# [What you should do]
Below are the entries. Transcribe exactly the lines from the one with "first whose write never returns (R312). -/" through the one with "k = .never)", ends included, and leave out all others.

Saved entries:
-- ==== Sys2Proof/Laws/Draws.lean ====
section
/-! SUPPORT. Successive collaborator calls: the draws they use up, and what a frame and the frames of one operation do by
their draws (42_framer.md R212, R220). -/

namespace Sys2Proof.Machine

theorem afterDraws_zero (s : State) : s.afterDraws 0 = s := rfl

theorem afterDraws_succ (k : Nat) (s : State) : s.afterDraws (k + 1) = s.advanceDraw.afterDraws k := rfl

theorem drawAt_zero (s : State) : s.drawAt 0 = s.nextDraw := rfl

theorem drawAt_succ (k : Nat) (s : State) : s.drawAt (k + 1) = s.advanceDraw.drawAt k := rfl

/-- The first of several `ok` calls, and the others. -/
theorem okBefore_succ {k : Nat} {s : State} (h : s.okBefore (k + 1)) :
    s.nextDraw = .returns .ok ∧ s.advanceDraw.okBefore k :=
  ⟨h 0 (by omega), fun j hj => h (j + 1) (by omega)⟩

/-- Where the collaborators have `k` outcomes `ok` ready, the next `k` calls return `ok`. -/
theorem okBefore_of_script {k : Nat} {s : State} {r : List Draw} (h : s.script = List.replicate k (.returns .ok) ++ r) :
    s.okBefore k := by
  induction k generalizing s with
  | zero => intro j hj; omega
  | succ k ih =>
    intro j hj
    cases j with
    | zero =>
      have e : s.script = .returns .ok :: (List.replicate k (.returns .ok) ++ r) := by
        rw [h, List.replicate_succ, List.cons_append]
      simp [drawAt_zero, nextDraw_cons e]
    | succ j => exact ih (s := s.advanceDraw) (by simp [h, List.replicate_succ]) j (by omega)

/-- A draw depends on the ready outcomes and the counter alone. -/
theorem nextDraw_congr {s t : State} (h1 : s.script = t.script) (h2 : s.draws = t.draws) : s.nextDraw = t.nextDraw := by
  simp [State.nextDraw, h1, h2]

theorem afterDraws_script_draws {s t : State} (k : Nat) (h1 : s.script = t.script) (h2 : s.draws = t.draws) :
    (s.afterDraws k).script = (t.afterDraws k).script ∧ (s.afterDraws k).draws = (t.afterDraws k).draws := by
  induction k generalizing s t with
  | zero => exact ⟨h1, h2⟩
  | succ k ih => exact ih (s := s.advanceDraw) (t := t.advanceDraw) (by simp [h1]) (by simp [h1, h2])

theorem drawAt_congr {s t : State} (k : Nat) (h1 : s.script = t.script) (h2 : s.draws = t.draws) :
    s.drawAt k = t.drawAt k :=
  nextDraw_congr (afterDraws_script_draws k h1 h2).1 (afterDraws_script_draws k h1 h2).2

theorem okBefore_congr {s t : State} {k : Nat} (h1 : s.script = t.script) (h2 : s.draws = t.draws) (h : s.okBefore k) :
    t.okBefore k := fun j hj => by rw [← drawAt_congr j h1 h2]; exact h j hj

theorem afterDraws_add (j k : Nat) (s : State) : (s.afterDraws j).afterDraws k = s.afterDraws (j + k) := by
  rw [State.afterDraws, State.afterDraws, State.afterDraws, ← Function.iterate_add_apply, Nat.add_comm]

theorem okBefore_mono {s : State} {j k : Nat} (h : s.okBefore k) (hj : j ≤ k) : s.okBefore j := fun i hi => h i (by omega)

/-- A state that has used up `k` draws of `s`, whatever else it changed, draws next what `s` draws at `k`. -/
theorem nextDraw_of_drawAt {s t : State} {k : Nat} {d : Draw} (h : s.drawAt k = d) (h1 : t.script = (s.afterDraws k).script)
    (h2 : t.draws = (s.afterDraws k).draws) : t.nextDraw = d := by
  rw [← h]; exact nextDraw_congr h1 h2

/-- Such a state has used up `k + 1` draws of `s` after its next call. -/
theorem advanceDraw_of_afterDraws {s t : State} {k : Nat} (h1 : t.script = (s.afterDraws k).script)
    (h2 : t.draws = (s.afterDraws k).draws) :
    t.advanceDraw.script = (s.afterDraws (k + 1)).script ∧ t.advanceDraw.draws = (s.afterDraws (k + 1)).draws := by
  rw [← afterDraws_add]; exact afterDraws_script_draws 1 h1 h2

/-- Using up draws changes the ready outcomes and the counter alone. -/
theorem afterDraws_eq (k : Nat) (s : State) :
    s.afterDraws k = { s with script := (s.afterDraws k).script, draws := (s.afterDraws k).draws } := by
  induction k generalizing s with
  | zero => rfl
  | succ k ih => rw [afterDraws_succ, ih]; rfl

@[simp] theorem afterDraws_cfg (k : Nat) (s : State) : (s.afterDraws k).cfg = s.cfg := by rw [afterDraws_eq]
@[simp] theorem afterDraws_fb (k : Nat) (s : State) : (s.afterDraws k).fb = s.fb := by rw [afterDraws_eq]
@[simp] theorem afterDraws_live (k : Nat) (s : State) : (s.afterDraws k).live = s.live := by rw [afterDraws_eq]
@[simp] theorem afterDraws_fault (k : Nat) (s : State) : (s.afterDraws k).fault = s.fault := by rw [afterDraws_eq]
@[simp] theorem afterDraws_oversize (k : Nat) (s : State) : (s.afterDraws k).oversize = s.oversize := by rw [afterDraws_eq]
@[simp] theorem afterDraws_txLog (k : Nat) (s : State) : (s.afterDraws k).txLog = s.txLog := by rw [afterDraws_eq]
@[simp] theorem afterDraws_session (k : Nat) (s : State) : (s.afterDraws k).session = s.session := by rw [afterDraws_eq]
@[simp] theorem afterDraws_resetLog (k : Nat) (s : State) : (s.afterDraws k).resetLog = s.resetLog := by rw [afterDraws_eq]
@[simp] theorem afterDraws_replies (k : Nat) (s : State) : (s.afterDraws k).replies = s.replies := by rw [afterDraws_eq]
@[simp] theorem afterDraws_pending (k : Nat) (s : State) : (s.afterDraws k).pending = s.pending := by rw [afterDraws_eq]
@[simp] theorem afterDraws_stalled (k : Nat) (s : State) : (s.afterDraws k).stalled = s.stalled := by rw [afterDraws_eq]

/-- Setting the direction where all goes well, in a state that has used up `j` draws of `s`: one call where the host makes it
here, none where it does not (R273). -/
theorem setDirection_ok {due : Bool} {s t : State} {j : Nat} (h1 : t.script = (s.afterDraws j).script)
    (h2 : t.draws = (s.afterDraws j).draws) (h : s.okBefore (j + due.toNat)) :
    setDirection due t = (some .ok, { t with
      resetLog := t.resetLog ++ directionCalls due
      script := (s.afterDraws (j + due.toNat)).script
      draws := (s.afterDraws (j + due.toNat)).draws }) := by
  cases due with
  | false => simp [setDirection_skipped, directionCalls, ← h1, ← h2]
  | true =>
    rw [setDirection_due, resetControl_returns (nextDraw_of_drawAt (h j (by simp)) h1 h2)]
    refine congrArg _ (state_ext ?_)
    simp [directionCalls, -state_advanceDraw_script, -state_advanceDraw_draws]
    exact advanceDraw_of_afterDraws h1 h2

/-- Setting the direction fails. -/
theorem setDirection_err {s : State} {e : IoError} (h : s.drawAt 0 = .returns (.err e)) :
    setDirection true s = (some (.err e), { s.afterDraws 1 with resetLog := s.resetLog ++ [.called .setDirectionOut (.err e)] }) := by
  rw [setDirection_due, resetControl_returns (s := s) h]
  rfl

/-- One frame whose write returns (R212). -/
theorem sendFrame_returns {s : State} {o : IoOutcome} (h : s.nextDraw = .returns o) (kind : FrameKind) (p : List Byte) :
    sendFrame kind p s = (some o, { s.advanceDraw with
      txLog := s.txLog ++ [frameEntry s.cfg kind o p]
      oversize := s.oversize || decide (p.length > s.cfg.maxXfer) }) := by
  unfold sendFrame
  rw [txWrite_returns (by rw [nextDraw_noteLength]; exact h)]
  rfl

/-- One frame whose write never returns (R312). -/
theorem sendFrame_never {s : State} (h : s.nextDraw = .never) (kind : FrameKind) (p : List Byte) :
    sendFrame kind p s = (none, { s.advanceDraw with
      oversize := s.oversize || decide (p.length > s.cfg.maxXfer)
      stalled := true }) := by
  unfold sendFrame
  rw [txWrite_never (by rw [nextDraw_noteLength]; exact h)]
  rfl

/-- All frames of an operation go through (R216). -/
theorem sendAll_ok (kind : FrameKind) (frames : List (List Byte)) (n : Nat) (s : State) (h : s.okBefore frames.length) :
    sendAll kind n frames s = (some (.ok .unit), { s.afterDraws frames.length with
      txLog := s.txLog ++ frames.map (frameEntry s.cfg kind .ok)
      oversize := s.oversize || anyOversize s.cfg frames }) := by
  induction frames generalizing n s with
  | nil => simp [sendAll, anyOversize, afterDraws_zero]
  | cons p r ih =>
    obtain ⟨h0, h1⟩ := okBefore_succ h
    unfold sendAll
    rw [sendFrame_returns h0]
    dsimp only
    rw [ih]
    · refine Prod.ext rfl (state_ext ?_)
      simp [afterDraws_succ, anyOversize, Bool.or_assoc]
      exact afterDraws_script_draws r.length (by simp) (by simp)
    · exact okBefore_congr (s := s.advanceDraw) rfl rfl h1

/-- Frame `k` is the first whose write fails: it is reported, and no later frame is sent (R220). -/
theorem sendAll_err (kind : FrameKind) (frames : List (List Byte)) (n : Nat) (s : State) (k : Nat) (e : IoError)
    (hk : k < frames.length) (h : s.okBefore k) (he : s.drawAt k = .returns (.err e)) :
    sendAll kind n frames s = (some (.transportError (n + k) e), { s.afterDraws (k + 1) with
      txLog := s.txLog ++ (frames.take k).map (frameEntry s.cfg kind .ok) ++ [frameEntry s.cfg kind (.err e) (frames.getD k [])]
      oversize := s.oversize || anyOversize s.cfg (frames.take (k + 1)) }) := by
  induction frames generalizing n s k with
  | nil => simp at hk
  | cons p r ih =>
    cases k with
    | zero =>
      rw [drawAt_zero] at he
      unfold sendAll
      rw [sendFrame_returns he]
      simp [afterDraws_succ, afterDraws_zero, anyOversize]
    | succ k =>
      obtain ⟨h0, h1⟩ := okBefore_succ h
      unfold sendAll
      rw [sendFrame_returns h0]
      dsimp only
      rw [ih (k := k) (hk := by simpa using hk)]
      · refine Prod.ext (by simp; omega) (state_ext ?_)
        simp [afterDraws_succ, anyOversize, Bool.or_assoc]
        exact afterDraws_script_draws k (by simp) (by simp)
      · exact okBefore_congr (s := s.advanceDraw) rfl rfl h1
      · rw [← he, drawAt_succ]; exact drawAt_congr k rfl rfl

/-- Frame `k` is the first whose write never returns (R312). -/
theorem sendAll_never (kind : FrameKind) (frames : List (List Byte)) (n : Nat) (s : State) (k : Nat)
    (hk : k < frames.length) (h : s.okBefore k) (he : s.drawAt k = .never) :
    sendAll kind n frames s = (none, { s.afterDraws (k + 1) with
      txLog := s.txLog ++ (frames.take k).map (frameEntry s.cfg kind .ok)
      oversize := s.oversize || anyOversize s.cfg (frames.take (k + 1))
      stalled := true }) := by
  induction frames generalizing n s k with
  | nil => simp at hk
  | cons p r ih =>
    cases k with
    | zero =>
      rw [drawAt_zero] at he
      unfold sendAll
      rw [sendFrame_never he]
      simp [afterDraws_succ, afterDraws_zero, anyOversize]
    | succ k =>
      obtain ⟨h0, h1⟩ := okBefore_succ h
      unfold sendAll
      rw [sendFrame_returns h0]
      dsimp only
      rw [ih (k := k) (hk := by simpa using hk)]
      · refine Prod.ext rfl (state_ext ?_)
        simp [afterDraws_succ, anyOversize, Bool.or_assoc]
        exact afterDraws_script_draws k (by simp) (by simp)
      · exact okBefore_congr (s := s.advanceDraw) rfl rfl h1
      · rw [← he, drawAt_succ]; exact drawAt_congr k rfl rfl

end Sys2Proof.Machine
end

# [Answer for this exercise]
/-- Frame `k` is the first whose write never returns (R312). -/
theorem sendAll_never (kind : FrameKind) (frames : List (List Byte)) (n : Nat) (s : State) (k : Nat)
    (hk : k < frames.length) (h : s.okBefore k) (he : s.drawAt k = .never) :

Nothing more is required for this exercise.